● **Input**:
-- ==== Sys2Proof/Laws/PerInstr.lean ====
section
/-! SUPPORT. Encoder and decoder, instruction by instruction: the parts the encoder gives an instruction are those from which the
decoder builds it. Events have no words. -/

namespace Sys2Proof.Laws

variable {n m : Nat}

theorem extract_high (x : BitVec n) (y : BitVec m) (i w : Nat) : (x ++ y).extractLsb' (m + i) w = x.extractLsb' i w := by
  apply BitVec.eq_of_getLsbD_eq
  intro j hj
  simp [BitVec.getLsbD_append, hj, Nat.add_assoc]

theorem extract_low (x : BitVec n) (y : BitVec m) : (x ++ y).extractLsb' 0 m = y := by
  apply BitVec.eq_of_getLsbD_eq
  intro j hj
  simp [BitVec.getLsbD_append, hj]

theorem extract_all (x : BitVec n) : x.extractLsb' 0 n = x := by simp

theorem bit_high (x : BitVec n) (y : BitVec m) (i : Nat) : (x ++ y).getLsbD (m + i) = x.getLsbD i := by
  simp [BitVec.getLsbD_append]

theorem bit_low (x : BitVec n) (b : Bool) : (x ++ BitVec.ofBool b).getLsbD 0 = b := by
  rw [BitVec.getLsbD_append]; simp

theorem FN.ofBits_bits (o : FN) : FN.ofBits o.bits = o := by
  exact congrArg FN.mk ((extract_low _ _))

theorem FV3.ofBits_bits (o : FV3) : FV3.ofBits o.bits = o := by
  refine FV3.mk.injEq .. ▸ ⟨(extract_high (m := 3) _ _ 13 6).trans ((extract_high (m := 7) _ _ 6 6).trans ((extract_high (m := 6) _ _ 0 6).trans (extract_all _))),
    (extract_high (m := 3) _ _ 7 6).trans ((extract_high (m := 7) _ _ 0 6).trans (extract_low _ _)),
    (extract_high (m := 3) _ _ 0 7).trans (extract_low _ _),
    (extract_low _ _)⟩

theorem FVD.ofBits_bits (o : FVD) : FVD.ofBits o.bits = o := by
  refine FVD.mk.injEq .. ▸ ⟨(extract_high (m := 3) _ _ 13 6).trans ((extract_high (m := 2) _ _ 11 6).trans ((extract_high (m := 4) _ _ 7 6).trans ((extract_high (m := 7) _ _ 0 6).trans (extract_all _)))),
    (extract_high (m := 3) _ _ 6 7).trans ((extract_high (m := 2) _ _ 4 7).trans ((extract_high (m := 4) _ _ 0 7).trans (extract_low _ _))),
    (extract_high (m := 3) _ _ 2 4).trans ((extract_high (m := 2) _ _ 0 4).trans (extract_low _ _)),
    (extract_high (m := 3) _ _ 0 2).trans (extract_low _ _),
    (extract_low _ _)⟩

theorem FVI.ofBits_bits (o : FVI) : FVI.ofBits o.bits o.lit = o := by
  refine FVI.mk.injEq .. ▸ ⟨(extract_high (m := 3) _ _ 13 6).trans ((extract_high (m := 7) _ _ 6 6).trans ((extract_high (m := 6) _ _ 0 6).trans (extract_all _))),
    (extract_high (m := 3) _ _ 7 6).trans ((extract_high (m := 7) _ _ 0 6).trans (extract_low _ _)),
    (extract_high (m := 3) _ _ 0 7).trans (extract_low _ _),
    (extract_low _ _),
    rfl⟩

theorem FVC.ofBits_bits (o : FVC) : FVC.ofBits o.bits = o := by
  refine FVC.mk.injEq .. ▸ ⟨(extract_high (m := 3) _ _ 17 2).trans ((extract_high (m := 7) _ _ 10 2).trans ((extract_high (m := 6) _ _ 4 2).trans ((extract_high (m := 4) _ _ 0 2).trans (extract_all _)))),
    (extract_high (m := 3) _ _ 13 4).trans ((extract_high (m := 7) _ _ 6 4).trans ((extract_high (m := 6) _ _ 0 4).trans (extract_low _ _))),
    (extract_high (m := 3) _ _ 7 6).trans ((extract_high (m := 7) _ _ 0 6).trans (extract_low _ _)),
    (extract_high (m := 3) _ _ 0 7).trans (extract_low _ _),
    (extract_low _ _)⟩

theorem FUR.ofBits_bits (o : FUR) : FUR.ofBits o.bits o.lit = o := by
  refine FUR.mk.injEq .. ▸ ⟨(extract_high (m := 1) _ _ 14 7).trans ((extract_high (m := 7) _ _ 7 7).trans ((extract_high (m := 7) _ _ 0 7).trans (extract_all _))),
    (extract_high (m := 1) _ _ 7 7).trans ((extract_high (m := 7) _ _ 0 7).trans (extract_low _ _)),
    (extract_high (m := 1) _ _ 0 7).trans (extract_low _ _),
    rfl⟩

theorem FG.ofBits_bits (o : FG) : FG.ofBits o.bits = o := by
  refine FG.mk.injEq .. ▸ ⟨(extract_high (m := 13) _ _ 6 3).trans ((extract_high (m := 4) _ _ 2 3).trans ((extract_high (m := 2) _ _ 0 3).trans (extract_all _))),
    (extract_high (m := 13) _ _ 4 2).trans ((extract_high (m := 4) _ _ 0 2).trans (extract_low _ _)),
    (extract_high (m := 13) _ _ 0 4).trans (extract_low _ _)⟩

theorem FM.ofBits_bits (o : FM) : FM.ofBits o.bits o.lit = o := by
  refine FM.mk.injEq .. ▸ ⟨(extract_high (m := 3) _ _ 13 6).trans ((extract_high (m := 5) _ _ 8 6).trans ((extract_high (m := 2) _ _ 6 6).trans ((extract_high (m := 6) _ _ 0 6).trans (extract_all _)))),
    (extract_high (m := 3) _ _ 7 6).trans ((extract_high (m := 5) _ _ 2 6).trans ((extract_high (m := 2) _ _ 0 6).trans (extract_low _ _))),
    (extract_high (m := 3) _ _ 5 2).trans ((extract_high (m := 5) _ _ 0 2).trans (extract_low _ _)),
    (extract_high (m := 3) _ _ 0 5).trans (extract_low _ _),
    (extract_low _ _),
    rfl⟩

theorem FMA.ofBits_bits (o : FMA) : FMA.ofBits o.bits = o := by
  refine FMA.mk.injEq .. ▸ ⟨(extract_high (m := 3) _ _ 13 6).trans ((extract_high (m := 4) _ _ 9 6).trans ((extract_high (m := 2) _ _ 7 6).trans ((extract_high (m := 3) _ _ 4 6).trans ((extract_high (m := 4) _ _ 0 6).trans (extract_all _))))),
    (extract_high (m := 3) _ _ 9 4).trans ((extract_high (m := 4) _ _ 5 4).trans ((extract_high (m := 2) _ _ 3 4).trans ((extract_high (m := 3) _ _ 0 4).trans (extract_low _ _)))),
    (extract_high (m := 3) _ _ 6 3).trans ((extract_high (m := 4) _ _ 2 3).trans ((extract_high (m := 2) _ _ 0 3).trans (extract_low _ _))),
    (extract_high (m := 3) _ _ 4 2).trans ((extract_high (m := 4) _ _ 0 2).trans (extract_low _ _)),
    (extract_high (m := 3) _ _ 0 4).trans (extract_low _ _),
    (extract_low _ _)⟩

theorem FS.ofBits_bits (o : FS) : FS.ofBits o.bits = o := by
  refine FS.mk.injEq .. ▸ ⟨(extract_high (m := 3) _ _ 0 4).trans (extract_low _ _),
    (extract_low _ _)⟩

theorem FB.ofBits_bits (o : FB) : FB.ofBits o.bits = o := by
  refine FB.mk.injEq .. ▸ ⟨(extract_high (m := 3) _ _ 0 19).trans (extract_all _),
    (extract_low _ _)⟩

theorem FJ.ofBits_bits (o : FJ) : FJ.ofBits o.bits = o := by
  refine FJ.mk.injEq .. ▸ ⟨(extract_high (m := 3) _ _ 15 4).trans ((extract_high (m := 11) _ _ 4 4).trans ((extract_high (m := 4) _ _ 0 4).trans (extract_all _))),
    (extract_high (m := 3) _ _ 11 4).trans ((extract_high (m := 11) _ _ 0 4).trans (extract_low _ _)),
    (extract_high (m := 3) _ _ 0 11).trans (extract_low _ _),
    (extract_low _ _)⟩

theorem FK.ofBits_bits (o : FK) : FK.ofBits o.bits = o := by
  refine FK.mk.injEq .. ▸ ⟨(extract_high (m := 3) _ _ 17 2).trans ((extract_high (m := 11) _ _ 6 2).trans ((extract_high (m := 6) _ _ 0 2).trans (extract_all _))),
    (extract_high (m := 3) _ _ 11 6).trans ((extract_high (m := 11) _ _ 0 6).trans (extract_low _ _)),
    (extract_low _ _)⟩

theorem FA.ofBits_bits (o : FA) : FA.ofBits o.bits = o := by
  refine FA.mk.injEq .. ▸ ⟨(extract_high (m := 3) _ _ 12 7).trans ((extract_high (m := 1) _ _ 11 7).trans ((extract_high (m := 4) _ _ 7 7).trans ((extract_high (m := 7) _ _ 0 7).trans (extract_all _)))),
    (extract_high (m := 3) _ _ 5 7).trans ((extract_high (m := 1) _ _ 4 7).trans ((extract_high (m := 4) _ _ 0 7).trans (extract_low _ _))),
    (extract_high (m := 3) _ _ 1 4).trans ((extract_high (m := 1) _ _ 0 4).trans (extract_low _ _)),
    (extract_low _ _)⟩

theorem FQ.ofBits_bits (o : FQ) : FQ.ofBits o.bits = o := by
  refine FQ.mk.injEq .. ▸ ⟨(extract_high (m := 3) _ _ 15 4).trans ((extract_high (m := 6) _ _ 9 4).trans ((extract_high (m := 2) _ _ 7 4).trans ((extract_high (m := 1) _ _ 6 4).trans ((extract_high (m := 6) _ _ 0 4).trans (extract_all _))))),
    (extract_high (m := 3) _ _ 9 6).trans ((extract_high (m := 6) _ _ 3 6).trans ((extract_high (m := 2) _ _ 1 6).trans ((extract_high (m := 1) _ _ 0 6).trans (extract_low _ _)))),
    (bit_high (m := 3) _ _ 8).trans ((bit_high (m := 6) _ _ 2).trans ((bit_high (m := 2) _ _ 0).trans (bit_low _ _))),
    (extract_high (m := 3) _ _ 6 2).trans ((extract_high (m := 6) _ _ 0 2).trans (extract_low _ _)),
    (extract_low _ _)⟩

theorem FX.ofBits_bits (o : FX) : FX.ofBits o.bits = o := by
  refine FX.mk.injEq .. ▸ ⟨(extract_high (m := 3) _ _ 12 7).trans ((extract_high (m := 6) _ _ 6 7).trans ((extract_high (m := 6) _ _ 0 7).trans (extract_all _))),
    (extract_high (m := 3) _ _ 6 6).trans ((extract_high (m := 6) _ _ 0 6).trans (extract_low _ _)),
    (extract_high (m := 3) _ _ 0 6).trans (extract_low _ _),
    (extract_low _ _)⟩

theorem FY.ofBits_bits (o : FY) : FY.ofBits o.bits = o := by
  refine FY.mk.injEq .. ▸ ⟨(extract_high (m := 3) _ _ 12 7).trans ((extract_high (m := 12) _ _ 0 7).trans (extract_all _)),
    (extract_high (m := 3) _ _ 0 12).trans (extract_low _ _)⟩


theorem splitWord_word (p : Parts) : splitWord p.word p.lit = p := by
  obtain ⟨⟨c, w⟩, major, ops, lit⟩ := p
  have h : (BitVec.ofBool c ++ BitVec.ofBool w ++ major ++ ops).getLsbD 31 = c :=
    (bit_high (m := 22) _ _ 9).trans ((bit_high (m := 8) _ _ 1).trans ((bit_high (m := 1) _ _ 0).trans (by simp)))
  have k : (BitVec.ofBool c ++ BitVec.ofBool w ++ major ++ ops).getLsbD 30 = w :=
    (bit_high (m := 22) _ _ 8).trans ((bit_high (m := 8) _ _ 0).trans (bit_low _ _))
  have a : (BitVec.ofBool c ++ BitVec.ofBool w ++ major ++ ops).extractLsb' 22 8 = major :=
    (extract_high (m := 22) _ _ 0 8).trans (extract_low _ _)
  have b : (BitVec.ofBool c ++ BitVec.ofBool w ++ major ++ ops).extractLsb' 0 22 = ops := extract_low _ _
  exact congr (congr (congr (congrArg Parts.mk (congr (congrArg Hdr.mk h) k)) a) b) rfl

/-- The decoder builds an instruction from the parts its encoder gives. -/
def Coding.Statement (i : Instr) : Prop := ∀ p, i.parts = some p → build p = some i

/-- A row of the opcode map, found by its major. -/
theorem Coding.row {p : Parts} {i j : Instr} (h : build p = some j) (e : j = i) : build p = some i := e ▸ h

● **What is required**:
Within the material above, the line with "(extract_high (m := 3) _ _ 13 4).trans" opens the range and the line with "theorem FG.ofBits_bits (o" closes it; reproduce that range word for word.

● **Response area**:
    (extract_high (m := 3) _ _ 13 4).trans ((extract_high (m := 7) _ _ 6 4).trans ((extract_high (m := 6) _ _ 0 4).trans (extract_low _ _))),
    (extract_high (m := 3) _ _ 7 6).trans ((extract_high (m := 7) _ _ 0 6).trans (extract_low _ _)),
    (extract_high (m := 3) _ _ 0 7).trans (extract_low _ _),
    (extract_low _ _)⟩

theorem FUR.ofBits_bits (o : FUR) : FUR.ofBits o.bits o.lit = o := by
  refine FUR.mk.injEq .. ▸ ⟨(extract_high (m := 1) _ _ 14 7).trans ((extract_high (m := 7) _ _ 7 7).trans ((extract_high (m := 7) _ _ 0 7).trans (extract_all _))),
    (extract_high (m := 1) _ _ 7 7).trans ((extract_high (m := 7) _ _ 0 7).trans (extract_low _ _)),
    (extract_high (m := 1) _ _ 0 7).trans (extract_low _ _),
    rfl⟩

theorem FG.ofBits_bits (o : FG) : FG.ofBits o.bits = o := by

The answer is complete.